*** Begin section ***
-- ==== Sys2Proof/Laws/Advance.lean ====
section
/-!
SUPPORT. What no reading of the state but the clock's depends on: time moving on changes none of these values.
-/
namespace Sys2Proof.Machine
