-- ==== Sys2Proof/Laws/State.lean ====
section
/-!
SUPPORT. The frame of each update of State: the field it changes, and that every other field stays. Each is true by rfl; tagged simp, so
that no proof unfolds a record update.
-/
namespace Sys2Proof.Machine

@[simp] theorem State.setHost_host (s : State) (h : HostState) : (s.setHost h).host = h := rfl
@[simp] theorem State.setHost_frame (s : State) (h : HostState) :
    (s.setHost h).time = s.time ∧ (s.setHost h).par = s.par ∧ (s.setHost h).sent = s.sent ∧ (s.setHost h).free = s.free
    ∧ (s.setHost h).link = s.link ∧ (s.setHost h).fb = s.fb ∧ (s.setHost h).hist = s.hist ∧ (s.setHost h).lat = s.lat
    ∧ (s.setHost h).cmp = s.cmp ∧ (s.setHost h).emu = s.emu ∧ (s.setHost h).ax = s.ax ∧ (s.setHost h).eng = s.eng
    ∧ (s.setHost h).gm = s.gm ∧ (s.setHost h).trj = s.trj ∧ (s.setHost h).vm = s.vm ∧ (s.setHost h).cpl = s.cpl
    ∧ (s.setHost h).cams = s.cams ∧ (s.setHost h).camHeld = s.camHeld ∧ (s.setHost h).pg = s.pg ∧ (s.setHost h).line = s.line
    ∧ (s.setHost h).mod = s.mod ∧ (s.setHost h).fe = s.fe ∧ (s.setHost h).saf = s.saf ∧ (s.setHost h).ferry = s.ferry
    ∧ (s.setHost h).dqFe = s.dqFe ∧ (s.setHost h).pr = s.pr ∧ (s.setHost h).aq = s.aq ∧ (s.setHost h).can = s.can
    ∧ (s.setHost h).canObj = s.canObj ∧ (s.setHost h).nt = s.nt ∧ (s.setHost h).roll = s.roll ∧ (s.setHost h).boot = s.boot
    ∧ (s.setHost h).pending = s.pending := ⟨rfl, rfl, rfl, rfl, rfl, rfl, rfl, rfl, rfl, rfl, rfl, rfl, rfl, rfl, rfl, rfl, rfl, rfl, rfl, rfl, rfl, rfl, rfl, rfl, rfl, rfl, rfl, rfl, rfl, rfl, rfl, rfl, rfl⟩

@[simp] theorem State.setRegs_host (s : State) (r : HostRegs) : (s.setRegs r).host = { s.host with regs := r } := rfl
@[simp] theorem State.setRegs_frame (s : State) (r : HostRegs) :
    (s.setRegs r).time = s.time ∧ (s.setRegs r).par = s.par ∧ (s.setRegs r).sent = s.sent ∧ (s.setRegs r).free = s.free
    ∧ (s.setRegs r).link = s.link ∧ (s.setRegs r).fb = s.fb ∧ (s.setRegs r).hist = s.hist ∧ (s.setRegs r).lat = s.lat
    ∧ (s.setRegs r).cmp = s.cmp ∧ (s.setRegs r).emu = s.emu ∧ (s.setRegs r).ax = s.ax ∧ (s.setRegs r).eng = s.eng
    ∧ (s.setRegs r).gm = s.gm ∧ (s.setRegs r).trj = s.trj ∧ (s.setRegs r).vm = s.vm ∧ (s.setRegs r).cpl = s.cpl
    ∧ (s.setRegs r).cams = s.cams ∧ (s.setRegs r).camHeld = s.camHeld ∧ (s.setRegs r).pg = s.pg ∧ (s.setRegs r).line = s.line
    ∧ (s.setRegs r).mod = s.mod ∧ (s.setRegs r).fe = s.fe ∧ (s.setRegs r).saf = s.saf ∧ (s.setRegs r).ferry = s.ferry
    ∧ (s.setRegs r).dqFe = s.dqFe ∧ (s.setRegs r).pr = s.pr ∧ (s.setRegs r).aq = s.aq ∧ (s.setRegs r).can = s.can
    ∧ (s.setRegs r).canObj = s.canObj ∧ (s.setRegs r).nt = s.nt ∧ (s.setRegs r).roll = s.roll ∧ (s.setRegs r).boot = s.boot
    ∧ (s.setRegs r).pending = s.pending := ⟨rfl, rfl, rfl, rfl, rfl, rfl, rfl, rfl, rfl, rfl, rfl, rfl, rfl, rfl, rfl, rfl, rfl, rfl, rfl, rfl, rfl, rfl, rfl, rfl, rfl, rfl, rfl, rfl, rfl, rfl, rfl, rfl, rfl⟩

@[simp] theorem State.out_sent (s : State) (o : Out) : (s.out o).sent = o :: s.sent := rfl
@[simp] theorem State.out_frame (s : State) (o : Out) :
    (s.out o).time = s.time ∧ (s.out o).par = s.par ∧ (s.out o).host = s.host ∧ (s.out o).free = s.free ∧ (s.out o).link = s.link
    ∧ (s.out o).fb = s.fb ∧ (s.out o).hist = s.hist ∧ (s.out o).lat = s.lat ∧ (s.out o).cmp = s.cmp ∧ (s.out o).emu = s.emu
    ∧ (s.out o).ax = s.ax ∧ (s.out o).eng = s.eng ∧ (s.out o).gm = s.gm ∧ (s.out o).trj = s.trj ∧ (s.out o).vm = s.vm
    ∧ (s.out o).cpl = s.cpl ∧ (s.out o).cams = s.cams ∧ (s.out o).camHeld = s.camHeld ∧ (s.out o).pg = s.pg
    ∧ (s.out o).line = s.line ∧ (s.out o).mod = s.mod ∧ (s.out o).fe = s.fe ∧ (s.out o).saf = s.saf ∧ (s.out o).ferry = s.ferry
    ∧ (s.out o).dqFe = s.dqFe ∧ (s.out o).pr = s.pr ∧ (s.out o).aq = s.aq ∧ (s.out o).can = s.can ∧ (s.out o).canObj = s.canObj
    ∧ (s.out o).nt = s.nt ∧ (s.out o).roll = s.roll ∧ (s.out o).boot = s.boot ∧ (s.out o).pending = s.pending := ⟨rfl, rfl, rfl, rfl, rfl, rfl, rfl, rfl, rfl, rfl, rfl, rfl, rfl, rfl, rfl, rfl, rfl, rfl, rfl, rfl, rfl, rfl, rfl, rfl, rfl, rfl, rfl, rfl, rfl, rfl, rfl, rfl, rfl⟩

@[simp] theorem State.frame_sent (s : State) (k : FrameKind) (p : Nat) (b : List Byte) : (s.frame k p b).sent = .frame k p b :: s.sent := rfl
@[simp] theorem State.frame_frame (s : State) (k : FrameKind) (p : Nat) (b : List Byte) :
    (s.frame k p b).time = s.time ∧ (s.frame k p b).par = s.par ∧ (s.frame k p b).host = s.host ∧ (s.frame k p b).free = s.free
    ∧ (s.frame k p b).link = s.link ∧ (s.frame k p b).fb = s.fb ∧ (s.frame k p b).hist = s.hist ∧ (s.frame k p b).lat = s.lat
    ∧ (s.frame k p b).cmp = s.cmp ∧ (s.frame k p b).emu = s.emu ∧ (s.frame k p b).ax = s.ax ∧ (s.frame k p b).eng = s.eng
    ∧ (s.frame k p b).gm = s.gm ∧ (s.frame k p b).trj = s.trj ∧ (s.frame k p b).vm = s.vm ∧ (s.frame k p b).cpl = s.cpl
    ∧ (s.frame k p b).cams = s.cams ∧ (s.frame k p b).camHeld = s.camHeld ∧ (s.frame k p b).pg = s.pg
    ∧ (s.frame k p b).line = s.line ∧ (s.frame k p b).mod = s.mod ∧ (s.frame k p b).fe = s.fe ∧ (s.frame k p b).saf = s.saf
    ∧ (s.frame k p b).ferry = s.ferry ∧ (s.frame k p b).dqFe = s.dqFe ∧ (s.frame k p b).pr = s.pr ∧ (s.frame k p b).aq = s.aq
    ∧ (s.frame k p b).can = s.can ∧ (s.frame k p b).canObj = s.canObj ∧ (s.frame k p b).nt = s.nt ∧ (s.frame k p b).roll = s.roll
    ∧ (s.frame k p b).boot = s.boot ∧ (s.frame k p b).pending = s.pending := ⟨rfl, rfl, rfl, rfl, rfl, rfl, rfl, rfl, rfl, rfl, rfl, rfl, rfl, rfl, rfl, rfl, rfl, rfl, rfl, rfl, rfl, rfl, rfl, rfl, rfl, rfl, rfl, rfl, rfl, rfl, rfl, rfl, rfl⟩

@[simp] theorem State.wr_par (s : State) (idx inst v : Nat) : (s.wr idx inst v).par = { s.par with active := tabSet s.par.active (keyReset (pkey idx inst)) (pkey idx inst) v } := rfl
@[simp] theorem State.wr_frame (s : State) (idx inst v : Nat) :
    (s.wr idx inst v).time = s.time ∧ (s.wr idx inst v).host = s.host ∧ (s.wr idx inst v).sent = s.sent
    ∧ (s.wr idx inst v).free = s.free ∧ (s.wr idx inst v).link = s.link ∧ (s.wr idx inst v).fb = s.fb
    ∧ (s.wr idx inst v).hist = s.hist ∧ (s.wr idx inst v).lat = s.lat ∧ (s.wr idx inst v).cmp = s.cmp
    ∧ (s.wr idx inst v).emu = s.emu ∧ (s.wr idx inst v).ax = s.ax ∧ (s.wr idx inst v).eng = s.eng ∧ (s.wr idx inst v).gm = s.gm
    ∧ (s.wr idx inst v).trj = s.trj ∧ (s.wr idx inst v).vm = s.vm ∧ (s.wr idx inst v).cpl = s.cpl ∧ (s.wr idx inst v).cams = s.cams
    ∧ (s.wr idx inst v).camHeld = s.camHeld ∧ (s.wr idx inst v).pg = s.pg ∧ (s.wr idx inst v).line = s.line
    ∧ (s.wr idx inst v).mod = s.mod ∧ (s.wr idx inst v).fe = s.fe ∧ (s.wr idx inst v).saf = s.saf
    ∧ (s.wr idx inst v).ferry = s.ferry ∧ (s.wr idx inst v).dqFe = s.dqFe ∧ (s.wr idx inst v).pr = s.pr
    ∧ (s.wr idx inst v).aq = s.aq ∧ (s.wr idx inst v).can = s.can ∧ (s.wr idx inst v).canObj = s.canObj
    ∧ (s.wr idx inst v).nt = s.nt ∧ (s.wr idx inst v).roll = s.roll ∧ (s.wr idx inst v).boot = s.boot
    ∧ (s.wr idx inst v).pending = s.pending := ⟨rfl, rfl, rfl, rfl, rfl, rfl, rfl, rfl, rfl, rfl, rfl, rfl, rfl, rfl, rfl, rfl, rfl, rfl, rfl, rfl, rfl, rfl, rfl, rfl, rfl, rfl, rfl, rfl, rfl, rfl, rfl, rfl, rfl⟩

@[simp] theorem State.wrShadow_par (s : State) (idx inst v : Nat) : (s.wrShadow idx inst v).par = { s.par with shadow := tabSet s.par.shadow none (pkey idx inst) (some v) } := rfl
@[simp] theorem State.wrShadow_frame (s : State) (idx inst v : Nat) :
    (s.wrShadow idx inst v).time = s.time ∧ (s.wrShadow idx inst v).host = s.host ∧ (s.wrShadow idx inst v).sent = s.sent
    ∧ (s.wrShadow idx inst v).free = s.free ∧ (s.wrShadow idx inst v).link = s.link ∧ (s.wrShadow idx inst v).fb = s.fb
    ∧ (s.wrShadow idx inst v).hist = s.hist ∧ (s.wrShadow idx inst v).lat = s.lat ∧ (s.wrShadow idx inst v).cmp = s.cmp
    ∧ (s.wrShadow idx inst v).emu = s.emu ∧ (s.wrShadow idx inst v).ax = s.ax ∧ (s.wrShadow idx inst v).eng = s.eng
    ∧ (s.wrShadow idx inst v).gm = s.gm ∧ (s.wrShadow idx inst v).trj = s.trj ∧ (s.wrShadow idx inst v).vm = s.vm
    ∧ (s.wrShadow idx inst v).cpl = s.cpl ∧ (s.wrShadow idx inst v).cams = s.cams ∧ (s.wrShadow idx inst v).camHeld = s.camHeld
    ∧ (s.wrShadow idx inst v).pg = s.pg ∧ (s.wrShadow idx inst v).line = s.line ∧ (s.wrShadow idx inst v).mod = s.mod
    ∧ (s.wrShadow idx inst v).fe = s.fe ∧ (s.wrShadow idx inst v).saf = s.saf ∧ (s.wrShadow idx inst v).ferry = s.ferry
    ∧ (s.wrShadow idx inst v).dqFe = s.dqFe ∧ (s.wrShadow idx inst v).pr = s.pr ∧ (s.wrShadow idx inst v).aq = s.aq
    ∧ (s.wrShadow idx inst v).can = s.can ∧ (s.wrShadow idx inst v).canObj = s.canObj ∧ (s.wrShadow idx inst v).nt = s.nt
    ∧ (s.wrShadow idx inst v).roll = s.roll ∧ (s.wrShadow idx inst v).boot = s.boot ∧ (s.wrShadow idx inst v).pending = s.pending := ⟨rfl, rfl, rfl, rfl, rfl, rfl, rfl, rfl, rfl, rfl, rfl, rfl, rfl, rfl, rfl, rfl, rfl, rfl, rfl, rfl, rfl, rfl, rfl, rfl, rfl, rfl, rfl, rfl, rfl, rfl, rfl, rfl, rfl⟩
*** End section ***
*WHAT THE TASK ASKS:*
From the entries above, collect every line with the string "ferry" in it.

*WRITTEN ANSWER:*
    ∧ (s.setHost h).mod = s.mod ∧ (s.setHost h).fe = s.fe ∧ (s.setHost h).saf = s.saf ∧ (s.setHost h).ferry = s.ferry
    ∧ (s.setRegs r).mod = s.mod ∧ (s.setRegs r).fe = s.fe ∧ (s.setRegs r).saf = s.saf ∧ (s.setRegs r).ferry = s.ferry
    ∧ (s.out o).line = s.line ∧ (s.out o).mod = s.mod ∧ (s.out o).fe = s.fe ∧ (s.out o).saf = s.saf ∧ (s.out o).ferry = s.ferry
    ∧ (s.frame k p b).ferry = s.ferry ∧ (s.frame k p b).dqFe = s.dqFe ∧ (s.frame k p b).pr = s.pr ∧ (s.frame k p b).aq = s.aq
    ∧ (s.wr idx inst v).ferry = s.ferry ∧ (s.wr idx inst v).dqFe = s.dqFe ∧ (s.wr idx inst v).pr = s.pr
    ∧ (s.wrShadow idx inst v).fe = s.fe ∧ (s.wrShadow idx inst v).saf = s.saf ∧ (s.wrShadow idx inst v).ferry = s.ferry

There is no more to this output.